Moral Injury among Transplant Providers: Evaluating the Effects of Training in End-of-Life Counseling
DOI:
https://doi.org/10.17161/kjm.vol16.21171Keywords:
Moral injury, Transplant, End of life counseling, Medical education, Physician distressAbstract
Introduction. Ethical issues are pervasive in healthcare, but few specialties rival the moral complexity of transplant medicine. Transplant providers must regularly inform patients that they are no longer eligible to receive a potentially life-saving operation and the stress of these conversations poses a high risk of moral injury. Training in end of life counseling (EOLC) has been shown to significantly reduce provider stress and burnout. We hypothesized that training in EOLC reduces levels of moral injury among transplant providers.

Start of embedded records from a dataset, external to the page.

-- ==== Sys2Proof/Machine/Operands.lean ====
section
/-! DEFINITION. The operand forms: skips, the register ranges of the bulk instructions, key codes, glyph addresses and
decimal digits. -/

namespace Sys2Proof.Machine

/-- The additional advance of a skip when its condition holds (10_state.md R26). -/
def State.skipIf (s : State) (c : Bool) : State := if c then s.setPc (s.pc + 2) else s

/-- `isHeld(code)`: the whole byte is the code, and one above 15 names no key (43_timer_key.md R194). -/
def State.isHeld (s : State) (code : Byte) : Bool := code.toNat ≤ 15 && s.keys.getLsbD code.toNat

/-- The number of registers a bulk instruction moves (44_memory_bcd_font.md R213). -/
def State.bulkCount (s : State) (x : Reg) : Nat := if s.params.bulkInclusive then x.toNat + 1 else x.toNat

/-- `V[0]` to `V[cnt-1]` in ascending order. -/
def State.regBytes (s : State) (cnt : Nat) : List Byte := (List.range cnt).map fun k => s.getV (BitVec.ofNat 4 k)

/-- Write bytes to `V[k]`, `V[k+1]`, … in ascending order. -/
def State.setRegs : State → Nat → List Byte → State
  | s, _, [] => s
  | s, k, b :: bs => State.setRegs (s.setV (BitVec.ofNat 4 k) b) (k + 1) bs

/-- The address of the glyph of a byte's low nibble (R211). -/
def glyphAddr (b : Byte) : Word := BitVec.ofNat 16 (5 * (b.toNat % 16))

/-- The decimal digits of a byte: hundreds, tens, ones (R212). -/
def decimalDigits (b : Byte) : List Byte :=
  [BitVec.ofNat 8 (b.toNat / 100), BitVec.ofNat 8 (b.toNat / 10 % 10), BitVec.ofNat 8 (b.toNat % 10)]

end Sys2Proof.Machine
end

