/-- `I`, the stack, the display, the timers and the mode change only under the instructions that write them, or, for the
mode, where the instruction halts the core, and the keys under none (R29, R31, R36, R38, R39, R42; where it halts the
core nothing else changes, by the spec's decision D10). The other clauses are about the model's own fields and form: the
count of draws changes only under `RND` (log 2), the parameters (log 3) and the events not yet served (log 1) under no
instruction, and the trace under none, since the step around `exec` writes it (R40, log 5). -/
def Obligations.OtherStateChangesOnlyByItsInstructions : Prop :=
  ∀ (i : Instr) (s t : State), exec i s = .next t →
    ((∀ nnn x, i ≠ .ldI nnn ∧ i ≠ .addI x ∧ i ≠ .ldFont x) → t.i = s.i) ∧
    ((∀ nnn, i ≠ .call nnn ∧ i ≠ .ret) → t.stack = s.stack) ∧
    ((∀ x y n, i ≠ .drw x y n ∧ i ≠ .cls) → t.fb = s.fb) ∧
    ((∀ x, i ≠ .setDT x) → t.dt = s.dt) ∧
    ((∀ x, i ≠ .setST x) → t.st = s.st) ∧
    ((∀ x, i ≠ .waitKey x) → ¬ t.isHalted → t.mode = s.mode) ∧
    ((∀ x kk, i ≠ .rnd x kk) → t.draws = s.draws) ∧
    t.keys = s.keys ∧ t.trace = s.trace ∧ t.params = s.params ∧ t.pending = s.pending

/-! Fatal conditions (60_exceptions.md). -/

/-- Fatal conditions are precise: an instruction that halts the core has changed nothing but the mode, so `pc` still
addresses it (R268; the spec's decision D10). -/
def Obligations.FatalConditionsArePrecise : Prop :=
  ∀ (i : Instr) (s t : State), ¬ s.isHalted → exec i s = .next t → t.isHalted → t = { s with mode := t.mode }

/-- An instruction halts the core exactly in the cases R261 lists for the execute phase (ranges by the spec's decision
D8, the bulk count under either value of the parameter of D15, no range for `DRW` with `n = 0` by D22). R261 lists `sp =
16` for `CALL`, by C1; that it halts above 16 too, in states that no run reaches, is the model's choice (log 8). -/
def Obligations.InstructionsHaltExactlyWhenListed : Prop :=
  ∀ (i : Instr) (s : State), ¬ s.isHalted →
    ((∃ t, exec i s = .next t ∧ t.isHalted) ↔
      (∃ nnn, i = .call nnn ∧ 16 ≤ s.sp) ∨ (i = .ret ∧ s.sp = 0) ∨
      (∃ x y n, i = .drw x y n ∧ n ≠ 0 ∧ 4095 < s.i.toNat + n.toNat - 1) ∨
      (∃ x, i = .ldBcd x ∧ 4093 < s.i.toNat) ∨
      (∃ x, (i = .storeRegs x ∨ i = .loadRegs x) ∧ 0 < s.bulkCount x ∧ 4095 < s.i.toNat + s.bulkCount x - 1))

/-- The four instructions that access data memory (R266). -/
def accessesData (i : Instr) : Prop :=
  (∃ x y n, i = .drw x y n) ∨ ∃ x, i = .ldBcd x ∨ i = .storeRegs x ∨ i = .loadRegs x

/-- The halt report is the fault record of the mode Halted, and there is none in another mode (R284). The record that a
step leaves names the address of the instruction, the word that was fetched, with none where the fetch itself failed, the
instruction that the word decodes to, with none where it decodes to none, and the offending address, with none but for
causes 1 and 5; and its code is the one that R261 gives the phase and the instruction (R261, R269; the five codes are the
spec's decision D11, the address of cause 5 its decision D8, and that the record holds the two addresses is R269's own
addition; log 14). -/
def Obligations.FaultRecordNamesTheFetchedWord : Prop :=
  (∀ (s : State) (info : FaultRecord), s.haltReport = some info ↔ s.mode = .halted info) ∧
  ∀ (s t : State) (info : FaultRecord), s.mode = .running → serve .step s = .next t → t.haltReport = some info →
    info.pc0 = s.pc ∧ info.word = s.fetch16 ∧ info.instr = s.fetch16.bind decodeWord ∧
    (info.cause.code = 1 ↔ s.fetch16 = none) ∧
    (info.cause.code = 2 ↔ ∃ w, s.fetch16 = some w ∧ decodeWord w = none) ∧
    (info.cause.code = 3 ↔ ∃ w nnn, s.fetch16 = some w ∧ decodeWord w = some (.call nnn)) ∧
    (info.cause.code = 4 ↔ ∃ w, s.fetch16 = some w ∧ decodeWord w = some .ret) ∧
    (info.cause.code = 5 ↔ ∃ w i, s.fetch16 = some w ∧ decodeWord w = some i ∧ accessesData i) ∧
    info.addr =
      if info.cause.code = 1 then some s.pc.toNat
      else if info.cause.code = 5 then some (if s.i.toNat < 4096 then 4096 else s.i.toNat)
      else none
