/-- Settles O34: registers `k` and `k + 1` are both in the stored range, so the fetch at `I + k` reads their bytes. -/
theorem storedWordIsFetchedNext : Obligations.StoredWordIsFetchedNext := by
  intro x s t k _ h ht hpc hk
  have hcount := s.bulkCount_le x
  have hsucc : (k + 1).toNat = k.toNat + 1 := by
    rw [BitVec.toNat_add, show (1 : Reg).toNat = 1 from rfl]
    omega
  have hhi : t.peek t.pc.toNat = s.getV k := by
    rw [hpc, exec_storeRegs_peek_reg h ht (by omega)]
  have hlo : t.peek (t.pc.toNat + 1) = s.getV (k + 1) := by
    rw [hpc, Nat.add_assoc, ← hsucc, exec_storeRegs_peek_reg h ht (by omega)]
  have hrange : t.pc.toNat ≤ 4094 := by
    obtain ⟨-, rfl⟩ | ⟨hr, -⟩ := exec_storeRegs_next h
    · exact absurd ⟨_, rfl⟩ ht
    · omega
  exact (State.fetch16_eq_some t _).2 ⟨hrange, by rw [hhi, hlo]; rfl⟩

/-- Settles O42: of the kinds of effect, a store alone writes memory. -/
theorem memoryChangesOnlyAtStoredBytes : Obligations.MemoryChangesOnlyAtStoredBytes :=
  fun _ _ _ _ h hbcd hbulk => (exec_effect h).peek_eq hbcd hbulk

/-- Settles O33: each of the four instructions checks its whole range before it reads or writes. -/
theorem dataOutOfBoundsChangesNothing : Obligations.DataOutOfBoundsChangesNothing := by
  intro s ins cnt hins hpos hout
  rw [← s.raiseData_eq ins]
  obtain ⟨x, y, n, rfl, rfl⟩ | ⟨x, rfl, rfl⟩ | ⟨x, hx, hcnt⟩ := hins
  · exact exec_drw_of_outside x y (by omega)
  · exact exec_ldBcd_of_outside x (by omega)
  · have hout : ¬ (s.bulkCount x = 0 ∨ s.i.toNat + s.bulkCount x ≤ 4096) := by
      rw [State.bulkCount, ← hcnt]
      omega
    obtain rfl | rfl := hx
    · exact exec_storeRegs_of_outside hout
    · exact exec_loadRegs_of_outside hout

/-- Settles O35: both bytes of the word lie in memory exactly up to 4094. -/
theorem fetchIsBigEndianAndBounded : Obligations.FetchIsBigEndianAndBounded := by
  refine ⟨fun s hpc => ⟨_, (State.fetch16_eq_some s _).2 ⟨hpc, rfl⟩, append_toNat _ _⟩, fun s hpc hm => ?_⟩
  exact serveStep_of_fetch_none hm ((State.fetch16_eq_none s).2 hpc)

end Sys2Proof.Machine
end

section
/-! SUPPORT. Which words an instruction has (30_encoding.md R96, R97, R101), and that the decoder reads an instruction
from a word exactly where the word is one of them. -/

namespace Sys2Proof

variable {i : Instr} {w : Word}

/-- The words of an instruction: the one that the encoder gives, and for `SHR` and `SHL` one for each value of the
ignored `y` field (30_encoding.md R101). -/
inductive Instr.HasWord : Instr → Word → Prop
  | encode {i : Instr} {w : Word} (wf : i.WellFormed) (h : Sys2Proof.encode i = w) : i.HasWord w
  | shr (x y : Reg) : (Instr.shr x).HasWord (formatXYN 0x8 x y 0x6)
  | shl (x y : Reg) : (Instr.shl x).HasWord (formatXYN 0x8 x y 0xE)

/-! A word of known primary opcode, as each format lays it out. -/

theorem Field.op_eq_ofNat {k : Nat} (hop : (Field.op w).toNat = k) : Field.op w = BitVec.ofNat 4 k := by
  rw [← hop, BitVec.ofNat_toNat, BitVec.setWidth_eq]

theorem formatA_of_op {k : Nat} (hop : (Field.op w).toNat = k) : formatA (BitVec.ofNat 4 k) (Field.nnn w) = w := by
  rw [← Field.op_eq_ofNat hop, ← word_eq_formatA]

theorem formatXK_of_op {k : Nat} (hop : (Field.op w).toNat = k) :
    formatXK (BitVec.ofNat 4 k) (Field.x w) (Field.kk w) = w := by
  rw [← Field.op_eq_ofNat hop, ← word_eq_formatXK]

theorem formatXYN_of_op {k : Nat} (hop : (Field.op w).toNat = k) :
    formatXYN (BitVec.ofNat 4 k) (Field.x w) (Field.y w) (Field.n w) = w := by
  rw [← Field.op_eq_ofNat hop, ← word_eq_formatXYN]

/-! The words of primary opcode 0 (30_encoding.md R96). -/

theorem Instr.wellFormed_sys_iff {nnn : Addr12} : (Instr.sys nnn).WellFormed ↔ nnn ≠ 0x0E0 ∧ nnn ≠ 0x0EE := by
  simp [Instr.WellFormed, Instr.wellFormed]

theorem formatA_inj {op : Nibble} {a b : Addr12} : formatA op a = formatA op b ↔ a = b :=
  ⟨fun h => by rw [← Field.nnn_formatA op a, h, Field.nnn_formatA], congrArg _⟩

theorem decodeOp0_formatA (nnn : Addr12) :
    decodeOp0 (formatA 0x0 nnn) = if nnn = 0x0E0 then .cls else if nnn = 0x0EE then .ret else .sys nnn := by
  simp only [decodeOp0, show (0x00E0 : Word) = formatA 0x0 0x0E0 by decide,
    show (0x00EE : Word) = formatA 0x0 0x0EE by decide, formatA_inj, Field.nnn_formatA]
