-- ==== Sys2Proof/Machine/Fields.lean ====
section
/-! DEFINITION. The named fields of every register, generated from the register tables of the chapters. -/
namespace Sys2Proof.Machine
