/-- Register names 250 onward, in the order of R442. -/
def allRegs5 : List Reg :=
  [.POL_YELLOW, .POL_PORT_CFG, .PRS_DEPTH, .PRS_DEPTH_CAP, .PRS_FRAGMENT, .PRS_HSR_SUP, .PRS_MALF_CAP, .PRS_MALF_DROP, .PRS_MALF_SLOW, .PRS_UNPARSED, .PRS_MALFORMED, .PRS_PORT_CFG, .PWR_AVS_CFG, .PWR_AVS_EMERGS, .PWR_AVS_STATUS, .PWR_AVS_THR, .PWR_ENG_CFG, .PWR_ENG_STATUS, .PWR_PODL_BUDGET, .PWR_PODL_CFG, .PWR_PODL_CLASS, .PWR_PODL_REVOKES, .PWR_PODL_USED, .PWR_POOL, .PWR_STATUS, .PWR_PODL_SEG, .SCH_CAND_REPL, .SCH_NODEQ_OFF, .SCH_TAG_REJ, .SCH_CBS_CREDIT, .SCH_CBS_HI, .SCH_CBS_SLOPE, .SCH_CLASS_CFG, .SCH_CQ_CELLS, .SCH_CQ_COPIES, .SCH_DEFICIT, .SCH_VTIME, .SCH_GLB_CFG, .SCH_PORT_CFG, .SCH_PORT_COPIES, .SCH_PORT_STATUS, .SEG_BABBLE, .SEG_CFG, .SEG_PLCA, .SEG_STATUS, .SEG_TXSTATE, .SEG_BABBLE_EVENTS, .SEG_COLLISIONS, .SEG_CYCLES_HI, .SEG_CYCLES_LO]

/-- Register names 300 onward, in the order of R442. -/
def allRegs6 : List Reg :=
  [.SEG_DEFERRED, .SEG_EXCESS_COLL, .SEG_LATE_COLL, .SEG_OPP_RX_ERR, .SEG_OWN_OPP_IDLE, .SEG_PLCA_ERR, .SEG_QUAR_RX, .SEG_RX_COLL, .SEG_XCHK_ERR, .SES_AUTH_FAIL, .SES_CFG, .SES_DENIED, .SES_KEY_CTRL, .SES_KEY_DATA, .SES_KEY_STATUS, .SES_REJ, .SES_RSP_DROP, .SES_SA_HI, .SES_SA_LO, .SES_STATUS, .SES_TIMERS, .SES_SESS, .SES_SESS_SA_HI, .SES_SESS_SA_LO, .SES_WIN_BASE, .SES_WIN_CFG, .SES_WIN_LIMIT, .SPI_CUT_BAD, .SPI_CUT_HI, .SPI_CUT_LO, .SPI_FALLBACK, .SPI_FB_DROP, .SPI_FB_NOCELL, .SPI_HSR_DUP, .SPI_HSR_OWN, .SPI_ECC, .SPI_HSR_SA_HI, .SPI_HSR_SA_LO, .SPI_TAE_ADDR, .SPI_TAE_CMD, .SPI_TAE_DATA, .SPI_TAE_STATUS, .SPI_HSR_EVICT, .SPI_PAIR_CFG, .SPI_PAIR_STATUS, .STI_ACTIVE, .STI_ACTIVE_SERIAL, .STI_CTRL, .STI_ERR_OFFSET, .STI_FLUSHED]

/-- Register names 350 onward, in the order of R442. -/
def allRegs7 : List Reg :=
  [.STI_LOAD_COUNT, .STI_LOAD_DATA, .STI_STATUS, .TPG_ADJ, .TPG_CLKCMP, .TPG_CLKCMP_COUNT, .TPG_GCL_DONE, .TPG_INCR_HI, .TPG_INCR_LO, .TPG_SET_NS, .TPG_SET_SEC_HI, .TPG_SET_SEC_LO, .TPG_STAMP_CFG, .TPG_STAMP_SKIP, .TPG_TAE_ADDR, .TPG_TAE_CMD, .TPG_TAE_DATA, .TPG_TAE_STATUS, .TPG_TIME_CTRL, .TPG_TIME_FRAC, .TPG_TIME_NS, .TPG_TIME_SEC_HI, .TPG_TIME_SEC_LO, .TPG_FCAL, .TPG_UCAL, .TPG_GCL_ADMIN_BASE_NS, .TPG_GCL_ADMIN_BASE_SEC_HI, .TPG_GCL_ADMIN_BASE_SEC_LO, .TPG_GCL_ADMIN_CYCLE, .TPG_GCL_ADMIN_LIST, .TPG_GCL_CFG, .TPG_GCL_ENTRY, .TPG_GCL_NOFIT, .TPG_GCL_OPER_BASE_NS, .TPG_GCL_OPER_BASE_SEC_HI, .TPG_GCL_OPER_BASE_SEC_LO, .TPG_GCL_OPER_CYCLE, .TPG_GCL_OPER_LIST, .TPG_GCL_OVERRUN, .TPG_GCL_SKIP, .TPG_GCL_STATUS, .TPG_PH_CFG, .TPG_PH_CYCLES, .TPG_PH_EDGES, .TPG_PH_ERR, .TPG_PH_FCAL, .TPG_PH_FREQ, .TPG_PH_GLITCH, .TPG_PH_LOSSES, .TPG_PH_OUTLIER]

/-- Register names 400 onward, in the order of R442. -/
def allRegs8 : List Reg :=
  [.TPG_PH_RANGE, .TPG_PH_STATUS, .TPG_PH_THR, .TPG_PH_UCAL]

/-- Every register name, in the order of R442. -/
def allRegs : List Reg :=
  allRegs0 ++ allRegs1 ++ allRegs2 ++ allRegs3 ++ allRegs4 ++ allRegs5 ++ allRegs6 ++ allRegs7 ++ allRegs8
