-- ==== Sys2Proof/Machine/Check.lean ====
section
/-! DEFINITION. The check-value units' computation and their flow actions (R340 to R343). -/
namespace Sys2Proof.Machine

/-- A number of `w` bits reflected. -/
def reflect : Nat → Nat → Nat
  | 0, _ => 0
  | w + 1, n => (if n.testBit 0 then 2 ^ w else 0) + reflect w (n / 2)

/-- Width of a unit (R340). -/
def State.chkWidth (s : State) (u : Nat) : Nat := s.get .CHK_CFG_WIDTH_M1 u + 1

/-- A 64-bit parameter of a unit cut to its width. -/
def State.chkParam (s : State) (lo hi : Reg) (u : Nat) : Nat := s.count64 lo hi u % 2 ^ s.chkWidth u

/-- One bit of the computation (R340). -/
def chkBit (w poly r : Nat) (b : Bool) : Nat :=
  let fb := r.testBit (w - 1) != b
  let r1 := (2 * r) % 2 ^ w
  if fb then r1 ^^^ poly else r1

/-- One byte of the computation (R340). -/
def chkByte (w poly : Nat) (refin : Bool) (r : Nat) (b : Byte) : Nat :=
  let v := if refin then reflect 8 b.toNat else b.toNat
  (List.range 8).foldl (fun r i => chkBit w poly r (v.testBit (7 - i))) r

/-- The running value after some bytes (R340). -/
def State.chkRun (s : State) (u r : Nat) (l : List Byte) : Nat :=
  l.foldl (chkByte (s.chkWidth u) (s.chkParam .CHK_POLY_LO .CHK_POLY_HI u) (s.flag .CHK_CFG_REFIN u)) r

/-- The check of a running value (R340). -/
def State.chkOut (s : State) (u r : Nat) : Nat :=
  (if s.flag .CHK_CFG_REFOUT u then reflect (s.chkWidth u) r else r) ^^^ s.chkParam .CHK_XOR_LO .CHK_XOR_HI u

/-- Bytes of a unit's check (R341). -/
def State.chkLen (s : State) (u : Nat) : Nat := ceilDiv (s.chkWidth u) 8

/-- A check as bytes in the unit's order (R341). -/
def State.chkBytes (s : State) (u v : Nat) : List Byte :=
  if s.flag .CHK_CFG_BYTE_ORDER u then leBytes (s.chkLen u) v else beBytes (s.chkLen u) v

/-- The value in a check field, its low bits (R341). -/
def State.chkField (s : State) (u : Nat) (l : List Byte) : Nat :=
  (if s.flag .CHK_CFG_BYTE_ORDER u then leNat l else beNat l) % 2 ^ s.chkWidth u

/-- The initial value of a unit. -/
def State.chkInit (s : State) (u : Nat) : Nat := s.chkParam .CHK_INIT_LO .CHK_INIT_HI u

/-- Region start, region length and check field start in `n` data bytes, the start moved by `up` and `down`; none where the
region or the field does not lie within the data (R342). -/
def State.chkRegion (s : State) (u n up down : Nat) : Option (Nat × Nat × Nat) :=
  let ofs := s.get .CHK_REGION_REGION_OFS u + up - down
  let len := s.get .CHK_REGION_REGION_LEN u
  let c := s.chkLen u
  let field := if len = 0 then n - c else ofs + len
  if n < field + c ∨ field < ofs then none else some (ofs, field - ofs, field)

/-- One more check computed or compared (CHK_DONE). -/
def State.chkDone (s : State) (u : Nat) : State := s.add64 .CHK_DONE_LO .CHK_DONE_HI u 1

/-- A flow action on a copy's data (R343): the data after it, whether the FCS stays good, and the state. A region that would begin
below 14, or that the data does not hold, makes the action skip. -/
def State.chkFlow (s : State) (op u up down : Nat) (d : List Byte) : List Byte × Bool × State :=
  if op = 0 then (d, true, s)
  else match (s.chkRegion u d.length up down).filter fun x => decide (14 ≤ x.1) with
    | none => (d, true, s.inc .CHK_SKIP_COUNT u)
    | some (ofs, len, field) =>
      let v := s.chkOut u (s.chkRun u (s.chkInit u) (slice d ofs len))
      if op = 1 then (splice d field (s.chkBytes u v), true, s.chkDone u)
      else if s.chkField u (slice d field (s.chkLen u)) = v then (d, true, s.chkDone u)
      else (d, !s.flag .CHK_CFG_FAIL_ACT u, ((s.chkDone u).inc .CHK_FAIL_COUNT u).pulse (1408 + u))

end Sys2Proof.Machine
end

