/-- The trunk of a present slot is up: EN and LINK are 1 (R159). -/
def State.extTrunkUp (s : State) (e : Nat) : Bool :=
  let m := 1024 + s.slotTrunk e
  s.slotPresent e && s.enabled m && s.link m

/-- Unit address last bound to a slot. -/
def State.extUnit (s : State) (e : Nat) : Nat := s.get .EXT_UNIT_HI_SA_HI e * 2 ^ 32 + s.get .EXT_UNIT_LO_SA_LO e

/-- Unit address that a slot expects; 0 for any (R158). -/
def State.extAddr (s : State) (e : Nat) : Nat := s.get .EXT_ADDR_HI_SA_HI e * 2 ^ 32 + s.get .EXT_ADDR_LO_SA_LO e

/-- The manager's address. -/
def State.mgrSa (s : State) : Nat := s.get .EXT_MGR_SA_HI_SA_HI * 2 ^ 32 + s.get .EXT_MGR_SA_LO_SA_LO

/-- The extender source of Belfry (R347). -/
def State.extSource (s : State) (e : Nat) : State := s.pulse (1296 + e)

/-- The slots of a trunk that are present, rising. -/
def State.slotsOn (s : State) (t : Nat) : List Nat :=
  (List.range 48).filter fun e => s.slotPresent e && s.slotTrunk e == t

/-- The slot of trunk `t` bound to a unit: challenging or joined with its address (R158). -/
def State.slotOfUnit (s : State) (t unit : Nat) : Option Nat :=
  (s.slotsOn t).find? fun e => (s.extState e == extChallenging || s.extState e == extJoined) && s.extUnit e == unit

/-- The slot, on any trunk, that a unit is bound to (R158). -/
def State.boundSlot (s : State) (unit : Nat) : Option Nat := (List.range 16).findSome? fun t => s.slotOfUnit t unit

/-- A management frame rejected: counted in the slot bound to its source, else on the trunk (R162). -/
def State.mgmtReject (s : State) (t unit : Nat) : State :=
  match s.boundSlot unit with
  | some e => s.inc .EXT_MGMT_REJ_COUNT e
  | none => s.inc .EXT_TRK_UNKNOWN_COUNT t

/-! Sending (R162, R163). -/

/-- A frame of the manager or of the mirror, padded, goes to MAC port `m`: it is sent at the next frame boundary, or not at all where
the port is disabled or without link (R53, R162; log 45). -/
def State.sendFrame (s : State) (m : Nat) (d : List Byte) : State :=
  if !s.enabled m || !s.link m then s
  else (s.setMac m { s.macOf m with own := (s.macOf m).own ++ [padTo 60 d] }).ownTx m

/-- The bytes of a management frame up to its BODY. -/
def State.mgmtBytes (s : State) (da ver msg seq : Nat) (body : List Byte) : List Byte :=
  beBytes 6 da ++ beBytes 6 s.mgrSa ++ beBytes 2 (s.get .EXT_GLB_CFG_ETYPE) ++ [0x45, byte ver, byte msg, 0]
    ++ beBytes 2 body.length ++ [0, 0] ++ beBytes 4 seq ++ body

/-- A message before ACCEPT: VER and SEQ 0, no TAG. -/
def State.sendPlain (s : State) (e da msg : Nat) (body : List Byte) : State :=
  s.sendFrame (1024 + s.slotTrunk e) (s.mgmtBytes da 0 msg 0 body)

/-- An authenticated message to a joined extender (R163). -/
def State.sendAuth (s : State) (e msg : Nat) (body : List Byte) : State :=
  let x := s.extData e
  let d := s.mgmtBytes (s.extUnit e) (s.get .EXT_STATUS_VERSION e) msg (x.seqOut + 1) body
  (s.sendFrame (1024 + s.slotTrunk e) (d ++ (hmac x.sk d).take 16)).setExt e { x with seqOut := x.seqOut + 1 }

/-- A DISCOVER (R159); Ocora speaks versions 1 to 3. -/
def State.sendDiscover (s : State) (e : Nat) : State := s.sendPlain e 0xFFFFFFFFFFFF 0x01 [0x0E]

Methods. This was a mixed methods study. A survey was administered to staff in the solid organ transplant department at the University of Kansas Health System. Providers indicated whether they had received training in EOLC and completed the standardized Moral Injury Symptom Scale-Healthcare Professionals version (MISS-HP). A two-sample, one-sided t-test compared levels of moral injury between trained and untrained staff. Subsequently, semi-structured interviews were conducted with transplant providers, and inductive coding followed by thematic network analysis was performed.
Results. Thirty-seven percent of respondents reported a moral injury score at or above the threshold for psychosocial dysfunctioning associated with moral injury. Analysis revealed no difference in moral injury scores between the trained and untrained groups (p=0.362, power=0.842). Ten participants were interviewed. Thematic network analysis demonstrated high-level themes of “challenges”, “training” and “stress relief”.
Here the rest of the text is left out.